Task instructions:
Begin at the top of the listing below. Write each line out exactly, ending with the line that holds "(∀ j, j ≠ i → (u.record".

---

/-- A report in a CHECK_OUT zone closes the bus's record at the zone's signal with reason CHECKED_OUT, whatever its direction,
origin and state, and writes its REQUEST_CLOSED report; a report in no zone closes exactly the bus's records with a negative
distance for their own direction, with reason INFERRED_OUT and their reports in ascending order of slot; each begins the
lockout of R109 at a signal whose SERVED holder it closes (R31, R33, R78, R79, R80, R109). Every record of the bus that a
report without CANCEL leaves open is updated: refreshed, re-estimated behind its chain's preceding record, or left as it is by
its origin and heading; other buses' records keep all but their fields of service (R34, R48, R61, R69, R70, R71). -/
def Obligations.ReportsCloseAndUpdateRecords : Prop :=
  (∀ (p : PortId) (r : BusReport) (t : TakenReport) (route : Fin 32) (z : ZoneEntry) (k : SignalId) (i : SlotId)
    (x : RequestRecord) (s : State), HandsOn s p → UniqueRecords s → s.mode = .active → taken r = some t →
    resolveRoute s.tables t.route = some route → t.cancel = false →
    zoneAt s.tables t.heading t.position = some z → z.kind = 1 → z.signal.toNat = k.val →
    s.record i = some x → x.bus = t.bus → x.signal = k →
    ∃ u : State, exec (.busReport p r) s = .next u ∧ SameConfig s u ∧ u.record i = none ∧
      (∀ j, j ≠ i → (u.record j).isSome = (s.record j).isSome) ∧
      (s.reports.length < 31 →
        u.reports[s.reports.length]? = some (⟨s.clock, .requestClosed i x.bus x.routeNumber k x.direction x.state
          .checkedOut x.score x.servicePart⟩ : Report)) ∧
      (DerivedOk s → u.reports = closureReports s .checkedOut [(i, x)]) ∧
      LockoutsBegin s u (fun j _ => j = i) ∧
      ∀ j y, s.record j = some y → y.bus ≠ t.bus →
        (u.record j).map RequestRecord.unserved = some y.unserved) ∧
  (∀ (p : PortId) (r : BusReport) (t : TakenReport) (route : Fin 32) (s : State), HandsOn s p →
    s.mode = .active → taken r = some t → resolveRoute s.tables t.route = some route → t.cancel = false →
    zoneAt s.tables t.heading t.position = none →
    ∃ u : State, exec (.busReport p r) s = .next u ∧ SameConfig s u ∧
      (∀ i x, s.record i = some x → x.bus = t.bus →
        (u.record i = none ↔ distance (s.signalEntry x.signal) x.direction t.position < 0)) ∧
      (DerivedOk s → u.reports = closureReports s .inferredOut (s.records.filter fun x =>
        x.2.bus == t.bus && decide (distance (s.signalEntry x.2.signal) x.2.direction t.position < 0))) ∧
      LockoutsBegin s u (fun _ x =>
        x.bus = t.bus ∧ distance (s.signalEntry x.signal) x.direction t.position < 0) ∧
      ∀ i, (∀ x, s.record i = some x → x.bus ≠ t.bus) →
        (u.record i).map RequestRecord.unserved = (s.record i).map RequestRecord.unserved) ∧
  ∀ (p : PortId) (r : BusReport) (t : TakenReport) (route : Fin 32) (s : State), HandsOn s p →
    HoldersOk s → UniqueRecords s → RecordTimersOk s →
    s.mode = .active → taken r = some t → resolveRoute s.tables t.route = some route → t.cancel = false →
    ∃ u : State, exec (.busReport p r) s = .next u ∧ SameConfig s u ∧
      ∀ i x, s.record i = some x →
        (∀ y, u.record i = some y → y.bus = x.bus → y.signal = x.signal → UpdatedBy t s u x y) ∧
        ((zoneAt s.tables t.heading t.position = none ∧
            (x.bus = t.bus → 0 ≤ distance (s.signalEntry x.signal) x.direction t.position)) ∨
          (∃ z, zoneAt s.tables t.heading t.position = some z ∧
            (z.kind = 1 → x.bus = t.bus → z.signal.toNat ≠ x.signal.val) ∧
            (z.kind ≠ 1 → (∃ j, s.record j = none) ∨ (x.bus = t.bus ∧ z.signal.toNat = x.signal.val))) →
          ∃ y, u.record i = some y ∧ y.bus = x.bus ∧ y.signal = x.signal)

/-- HORIZON_ENTRY takes an ARMED record into WAITING, removes its horizon entry time and makes its signal evaluate at once,
from which the record is WAITING or HOLDING; the other signals keep their contexts and records (R62). That the command does
nothing before its time is the model's reading (assumption 11). -/
def Obligations.HorizonEntryWakesRecord : Prop :=
  (∀ (i : SlotId) (x : RequestRecord) (h : Time) (s : State), s.resetHeld = false → HoldersOk s →
    s.record i = some x → x.state = .armed → x.horizonEntry = some h → 0 ≤ timeDiff s.clock h →
    ∃ (u : State) (y : RequestRecord), exec (.horizonEntry i) s = .next u ∧
      u = finish (evaluate x.signal
        (s.setRecord i (some { x with state := .waiting, horizonEntry := none }))) ∧
      u.record i = some y ∧
      (y.state = .waiting ∨ y.state = .holding) ∧ y.horizonEntry = none ∧ y.unserved = x.unserved ∧
      SameConfig s u ∧ SameBeyond x.signal s u ∧ (∀ q : PortId, SameReceiver (s.port q) (u.port q)) ∧
      u.reports = s.reports) ∧
  ∀ (i : SlotId) (s : State), s.resetHeld = false → ¬ Due s (.horizonEntry i) →
    exec (.horizonEntry i) s = .next (finish s)

/-- AGE_EXPIRY closes a record of origin CHECK_IN with reason EXPIRED, and PROJECTION_EXPIRY a projected one with reason
PROJECTION_LAPSED: the slot is free, the report is written, the record is no holder, the lockout count stays, and the
other signals keep their contexts and records (R47, R75, R78, R80, R109). That neither command does anything before its time
is the model's reading (assumption 11). -/
def Obligations.ExpiriesCloseRecords : Prop :=
  (∀ (c : Instr) (i : SlotId) (x : RequestRecord) (reason : ClosureReason) (s : State),
    s.resetHeld = false → HoldersOk s → s.record i = some x → Due s c →
    (c = .ageExpiry i ∧ reason = .expired ∨ c = .projectionExpiry i ∧ reason = .projectionLapsed) →
    ∃ u : State, exec c s = .next u ∧ u.record i = none ∧ (u.ctx x.signal).holder ≠ some i ∧
      (u.ctx x.signal).lockout = (s.ctx x.signal).lockout ∧
      (s.reports.length < 31 →
        u.reports[s.reports.length]? = some (⟨s.clock, .requestClosed i x.bus x.routeNumber x.signal x.direction x.state
          reason x.score x.servicePart⟩ : Report)) ∧
      SameConfig s u ∧ SameBeyond x.signal s u ∧ ∀ q : PortId, SameReceiver (s.port q) (u.port q)) ∧
  ∀ (i : SlotId) (s : State), s.resetHeld = false →
    (¬ Due s (.ageExpiry i) → exec (.ageExpiry i) s = .next (finish s)) ∧
    (¬ Due s (.projectionExpiry i) → exec (.projectionExpiry i) s = .next (finish s))

/-- FRESHNESS_EXPIRY makes a FRESH context STALE and keeps what the last frame brought; a READY, LOCKOUT or INHIBITED signal
becomes NO_STATUS with its report and no call in force, another keeps its state; the other signals keep their contexts
and records (R103, R113). That the command does nothing before its time is the model's reading (assumption 11). -/
def Obligations.FreshnessExpiryMakesStale : Prop :=
  (∀ (k : SignalId) (h : Time) (s : State), s.resetHeld = false → DerivedOk s → HoldersOk s → CallsOk s →
    (s.ctx k).freshness = .fresh h → 0 ≤ timeDiff s.clock h →
    ∃ u : State, exec (.freshnessExpiry k) s = .next u ∧
      (u.ctx k).freshness = .stale ∧ (u.ctx k).taken = (s.ctx k).taken ∧ (u.ctx k).plan = (s.ctx k).plan ∧
      (u.ctx k).accepting = (s.ctx k).accepting ∧ (u.ctx k).service = (s.ctx k).service ∧
      (u.ctx k).lockout = (s.ctx k).lockout ∧ (u.ctx k).spent = (s.ctx k).spent ∧ (u.ctx k).call = none ∧
      ((s.ctx k).state = .ready ∨ (s.ctx k).state = .lockout ∨ (s.ctx k).state = .inhibited →
        (u.ctx k).state = .noStatus ∧ u.reports = storeReport s.clock
          (.signalState k (s.ctx k).state .noStatus) s.reports) ∧
      ((s.ctx k).state = .unconfigured ∨ (s.ctx k).state = .suspended ∨ (s.ctx k).state = .disabled →
        (u.ctx k).state = (s.ctx k).state ∧ u.reports = s.reports) ∧
      SameConfig s u ∧ SameBeyond k s u ∧ ∀ q : PortId, SameReceiver (s.port q) (u.port q)) ∧
  ∀ (k : SignalId) (s : State), s.resetHeld = false → ¬ Due s (.freshnessExpiry k) →
    exec (.freshnessExpiry k) s = .next (finish s)

/-- REFRESH_EXPIRY evaluates first. A call left unchanged below N refreshes is sent again with its content: both refresh counts
rise by 1, the timer is set to the refresh period, and nothing else changes but the call queue. At N refreshes the call
lapses: its holder is LAPSED, keeps its last call and count, and holds no more. A changed call ends the expiry (R149, R150,
R151, R152). That the command does nothing before its time is the model's reading (assumption 11). -/
def Obligations.RefreshExpiryCopiesOrLapses : Prop :=
  (∀ (k : SignalId) (h : Time) (s t : State) (c : CallContent) (i : SlotId) (x : RequestRecord),
    s.resetHeld = false → (s.ctx k).refreshTimer = some h → 0 ≤ timeDiff s.clock h → t = evaluate k s →
    callUnchanged k s t = true → (t.ctx k).call = some c → (t.ctx k).holder = some i → t.record i = some x →
    ((t.ctx k).refreshCount < (t.planInEffect k).maxRefreshes.toNat →
      ∃ u : State, exec (.refreshExpiry k) s = .next (finish u) ∧
        u.ctx k = { t.ctx k with
          refreshCount := (t.ctx k).refreshCount + 1
          refreshTimer := some (later s.clock ((2 + (t.planInEffect k).periodA.toNat) *
            2 ^ (t.planInEffect k).periodB.toNat * 5)) } ∧
        (∀ j, j ≠ k → u.ctx j = t.ctx j) ∧
        u.record i = some { x with refreshCount := x.refreshCount + 1 } ∧
        (∀ j, j ≠ i → u.record j = t.record j) ∧ SameConfig t u ∧ u.reports = t.reports ∧
        (∀ q : PortId, { u.port q with callQueue := [] } = { t.port q with callQueue := [] }) ∧
        ∀ q : PortId, (t.signalEntry k).configuredPort = some q →
          (⟨k, (t.signalEntry k).cabinet, c⟩ : CallSlot) ∈ (u.port q).callQueue) ∧
    ((t.planInEffect k).maxRefreshes.toNat ≤ (t.ctx k).refreshCount →
      ∃ (u : State) (y : RequestRecord), exec (.refreshExpiry k) s = .next (finish u) ∧
        u.record i = some y ∧ y.lapsed = true ∧ y.state ≠ .holding ∧ (u.ctx k).holder ≠ some i ∧
        y.refreshCount = x.refreshCount ∧ y.lastCall = x.lastCall ∧ y.committed = x.committed ∧
        (∀ j, j ≠ k → u.ctx j = t.ctx j) ∧ SameConfig t u ∧ u.reports = t.reports)) ∧
  (∀ (k : SignalId) (h : Time) (s : State), s.resetHeld = false → (s.ctx k).refreshTimer = some h →
    0 ≤ timeDiff s.clock h → callUnchanged k s (evaluate k s) = false →
    exec (.refreshExpiry k) s = .next (finish (evaluate k s))) ∧
  ∀ (k : SignalId) (s : State), s.resetHeld = false → ¬ Due s (.refreshExpiry k) →
    exec (.refreshExpiry k) s = .next (finish s)

/-- A status frame that one context takes restarts its freshness, sets its plan, taken position and time, ACCEPTING and the
service in effect, lowers a lockout count at a cycle boundary only, recomputes the state with the SIGNAL_STATE report of
R113, and, at a change of plan select or a cycle boundary, clears S and the commitments that the evaluation does not renew.
SERVED is set in the holder that has a call in force when service is in effect, and in no other record; at a change of plan
every record of origin CHECK_IN is placed by the new plan's horizon (R61); the rest of the records stays, as do the contexts
and records of the other signals (R100, R101, R102, R104, R105, R107, R109, R110, R112). -/
def Obligations.StatusFrameIsTaken : Prop :=
  ∀ (p : PortId) (src : Byte) (f : SignalStatus) (k : SignalId) (plan : PlanId) (s : State) (boundary changed : Bool),
    HandsOn s p → HoldersOk s →
    (∀ j : SignalId, (flagSet (s.signalEntry j).inUse = true ∧ (s.signalEntry j).cabinet = src ∧
      portOf (s.signalEntry j).port = some p) ↔ j = k) →
    planOf f.planSelect = some plan →
    (flagSet (s.tables.planEntry k plan).inUse = false ∨
      f.position.toNat < (s.tables.planEntry k plan).cycle.toNat) →
    changed = ((s.ctx k).freshness != .never && (s.ctx k).taken.isSome && plan != (s.ctx k).plan) →
    boundary = ((s.ctx k).freshness != .never && plan == (s.ctx k).plan &&
      (s.ctx k).taken.any fun x => decide (f.position.toNat < x.1.toNat)) →
    ∃ u : State, exec (.signalStatus p src f) s = .next (finish u) ∧
      (u.ctx k).freshness = .fresh (later s.clock
        (if s.validity.global = .valid then s.tables.global.statusTimeout.toNat else 100)) ∧
      (u.ctx k).plan = plan ∧ (u.ctx k).taken = some (f.position, s.clock) ∧
      (u.ctx k).accepting = f.flags.getLsbD 0 ∧
      (u.ctx k).service = (if f.service = 0 then .noService else if f.service = 1 then .extending
        else if f.service = 2 then .early else .unknown) ∧
      (u.ctx k).lockout = (if boundary then (s.ctx k).lockout - 1 else (s.ctx k).lockout) ∧
      (u.ctx k).state = serviceState k u ∧
      u.reports = (if (u.ctx k).state ≠ (s.ctx k).state ∧
          ((s.ctx k).state = .noStatus ∨ (s.ctx k).state = .inhibited ∨ (u.ctx k).state = .noStatus ∨
            (u.ctx k).state = .inhibited)
        then storeReport s.clock (.signalState k (s.ctx k).state (u.ctx k).state) s.reports else s.reports) ∧
      (∀ i, s.record i = none → u.record i = none) ∧
      (∀ i x, s.record i = some x → x.signal = k → ∃ y, u.record i = some y ∧
        y.unserved = { x.unserved with served := x.served ||
          ((s.ctx k).holder == some i && (s.ctx k).call.isSome && f.service != 0) } ∧
        (RecordTimersOk s → plan ≠ (s.ctx k).plan → x.state ≠ .projected → PlacedByHorizon u y)) ∧
      (changed = true ∨ boundary = true →
        ((u.ctx k).call = none → (u.ctx k).spent = 0) ∧
        ∀ i x, u.record i = some x → x.signal = k → (u.ctx k).holder ≠ some i → x.committed = 0) ∧
      SameConfig s u ∧ SameBeyond k s u ∧ ∀ q : PortId, SameReceiver (s.port q) (u.port q)

/-! ## Arrival, score and rank -/

/-- The arrival time: the report time plus 0 at or past the stop bar, and otherwise plus the travel time rounded up, with the
stop dwell while STOP_PENDING is set, held to one hour; the effective speed is the reported one at or above the floor
with the doors shut, and the nominal one otherwise (R82 to R87). -/
def Obligations.ArrivalTimeRoundsUp : Prop :=
  ∀ (s : State) (r : RequestRecord) (d : Int) (v T : Nat),
    d = (match r.direction with
      | .a => ((s.signalEntry r.signal).stopBarA.toNat : Int) - r.position.toNat
      | .b => (r.position.toNat : Int) - (s.signalEntry r.signal).stopBarB.toNat) →
    v = (if r.doorsOpen = false ∧ s.tables.global.speedFloor.toNat ≤ r.speed then r.speed
      else r.nominalSpeed) →
    (d ≤ 0 → arrivalTime s r = s.clock) ∧
    (1 ≤ d → 0 < v → (100 * d ≤ v * T) → (∀ T' : Nat, 100 * d ≤ v * T' → T ≤ T') →
      arrivalTime s r =
        s.clock + BitVec.ofNat 32 (min 36000 (T + if r.stopPending then r.stopDwell else 0)) ∧
      1 ≤ T ∧ (10 ≤ v → T ≤ 655350))

/-- The score: 0 when the lateness is known and below the negative of the early cutoff, and otherwise base score, lateness
points and occupancy points, less the projection penalty while PROJECTED; lateness points are 0 when the lateness is
unknown and otherwise the floor of excess times gain by 16, at most 127 (R91 to R94). -/
def Obligations.ScoreFollowsRules : Prop :=
  ∀ (s : State) (r : RequestRecord) (e : RouteEntry) (points base : Nat), e = s.tables.route[r.routeIndex] →
    (r.latenessSec = none → points = 0) →
    (∀ l : Int, r.latenessSec = some l →
      points = min 127 (((max 0 (l - e.latenessOffset.toInt)) * e.latenessGain.toNat).toNat / 16)) →
    base = e.baseScore.toNat + points + s.tables.global.points r.occupancy →
    ((∃ l : Int, r.latenessSec = some l ∧ l < -(e.earlyCutoff.toNat : Int)) → recordScore s r = 0) ∧
    ((∀ l : Int, r.latenessSec = some l → -(e.earlyCutoff.toNat : Int) ≤ l) →
      (r.state ≠ .projected → recordScore s r = base) ∧
      (r.state = .projected →
        recordScore s r = base - (s.signalEntry r.signal).projectionPenalty.toNat)) ∧
    points ≤ 127 ∧ (e.baseScore.toNat ≤ 63 → s.tables.global.points r.occupancy ≤ 63 → recordScore s r ≤ 253)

---

Result for this exercise:
/-- A report in a CHECK_OUT zone closes the bus's record at the zone's signal with reason CHECKED_OUT, whatever its direction,
origin and state, and writes its REQUEST_CLOSED report; a report in no zone closes exactly the bus's records with a negative
distance for their own direction, with reason INFERRED_OUT and their reports in ascending order of slot; each begins the
lockout of R109 at a signal whose SERVED holder it closes (R31, R33, R78, R79, R80, R109). Every record of the bus that a
report without CANCEL leaves open is updated: refreshed, re-estimated behind its chain's preceding record, or left as it is by
its origin and heading; other buses' records keep all but their fields of service (R34, R48, R61, R69, R70, R71). -/
def Obligations.ReportsCloseAndUpdateRecords : Prop :=
  (∀ (p : PortId) (r : BusReport) (t : TakenReport) (route : Fin 32) (z : ZoneEntry) (k : SignalId) (i : SlotId)
    (x : RequestRecord) (s : State), HandsOn s p → UniqueRecords s → s.mode = .active → taken r = some t →
    resolveRoute s.tables t.route = some route → t.cancel = false →
    zoneAt s.tables t.heading t.position = some z → z.kind = 1 → z.signal.toNat = k.val →
    s.record i = some x → x.bus = t.bus → x.signal = k →
    ∃ u : State, exec (.busReport p r) s = .next u ∧ SameConfig s u ∧ u.record i = none ∧
      (∀ j, j ≠ i → (u.record j).isSome = (s.record j).isSome) ∧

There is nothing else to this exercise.